Thursday, January 11th, 2018
7:00 pm
Electronic Arts Intermix (EAI)
535 West 22nd Street, 5th Floor
New York, NY 10011
www.eai.org
$7 / $5 students / free for members
In 1968, at the Institute of Contemporary Arts in London, Schneemann presented her first activated essay, Naked Action Lecture, in which she used the body (both her own and audience members) to demonstrate the tension between gendered presentational positions, intellectual production and critical reception. This investigation continued throughout many other lecture-centered performances, including Schlaget Auf (1970), Cooking with Apes (1973), Interior Scroll (1975), Moon in a Tree (for Joseph Cornell) (1976), ABC We Print Anything – In the Cards (1976-79), HomeRunMuse (1977), Dirty Pictures (1985), The Delirious Arousal of Destruction or Is There a Feminist Erotic Iconography? (1991), Vulva’s School (1995) and Mysteries of the Pussies (1998), just to name a few. The event at EAI will also examine Schneemann’s influence on and context within a larger discussion during the sixties and seventies about conceptual and embodied approaches to the “lecture” as a work of art.

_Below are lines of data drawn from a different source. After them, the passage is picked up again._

-- ==== Sys2Proof/Machine/Defaults.lean ====
section
/-! DEFINITION. This spec's defaults for the parameters of 00_scope.md R9, with which `State.reset` is built.
The machine itself takes every parameter value from `State.config` (log 4). -/

namespace Sys2Proof.Machine

/-- `FONT_BASE`, the address of glyph 0: `0x000` is the only value R9 admits (R51, D10, log 110). -/
def fontBase : Nat := 0x000

/-- The default `FONT`: the standard CHIP-8 hex font of 93_implementation_defined.md section 4, one glyph a
line. PRESUMED: "from general knowledge, not in source" (D11, log 5). -/
def defaultFont : Font :=
  ⟨#[0xF0, 0x90, 0x90, 0x90, 0xF0,
     0x20, 0x60, 0x20, 0x20, 0x70,
     0xF0, 0x10, 0xF0, 0x80, 0xF0,
     0xF0, 0x10, 0xF0, 0x10, 0xF0,
     0x90, 0x90, 0xF0, 0x10, 0x10,
     0xF0, 0x80, 0xF0, 0x10, 0xF0,
     0xF0, 0x80, 0xF0, 0x90, 0xF0,
     0xF0, 0x10, 0x20, 0x40, 0x40,
     0xF0, 0x90, 0xF0, 0x90, 0xF0,
     0xF0, 0x90, 0xF0, 0x10, 0xF0,
     0xF0, 0x90, 0xF0, 0x90, 0x90,
     0xE0, 0x90, 0xE0, 0x90, 0xE0,
     0xF0, 0x80, 0x80, 0x80, 0xF0,
     0xE0, 0x90, 0x90, 0x90, 0xE0,
     0xF0, 0x80, 0xF0, 0x80, 0xF0,
     0xF0, 0x80, 0xF0, 0x80, 0x80], rfl⟩

/-- The defaults of R9. DESIGN CHOICE of the spec (D4, D8, D18, D24; log 4); the font is PRESUMED (log 5). -/
def defaultConfig : Config where
  programCeiling := 0x600
  font := defaultFont
  shiftSource := .vx
  lsAdvancesI := false
  pcPolicy := .strict

end Sys2Proof.Machine
end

Carolee Schneemann’s pioneering work ranges across disciplines, encompassing painting, performance, film and video. Her early and prescient investigations into themes of gender and sexuality, identity and subjectivity, as well as the cultural biases of art history, have had significant influence on subsequent generations of artists. Schneemann received a B.A. from Bard College and an M.F.A. from the University of Illinois, and holds Honorary Doctor of Fine Arts degrees from the California Institute of the Arts and the Maine College of Art. Her work has been exhibited throughout the world, at institutions including the Museum of Contemporary Art, Los Angeles; the Whitney Museum of American Art, New York; Centre Pompidou, Paris; Centro de Arte Reina Sofía, Madrid; The Museum of Modern Art, New York; National Film Theatre, London; Tate Liverpool, UK, and PPOW Gallery, New York. In 1997, a retrospective of Schneemann’s work entitled Carolee Schneemann – Up To And Including Her Limits was held at the New Museum of Contemporary Art, New York. A retrospective of over forty of her works was exhibited in 2010 at the Samuel Dorsky Museum of Art, State University of New York at New Paltz, and traveled to The Henry Art Gallery, Seattle, and Krannert Art Museum, Champagn, Illinois. Currently, the first comprehensive retrospective of her prolific six-decade career, entitled: Carolee Schneemann: Kinetic Painting is on view at the Museum of Modern Art PS 1 (through March 11, 2018). In 2017, Schneemann was awarded the Venice Biennale Golden Lion for Lifetime Achievement.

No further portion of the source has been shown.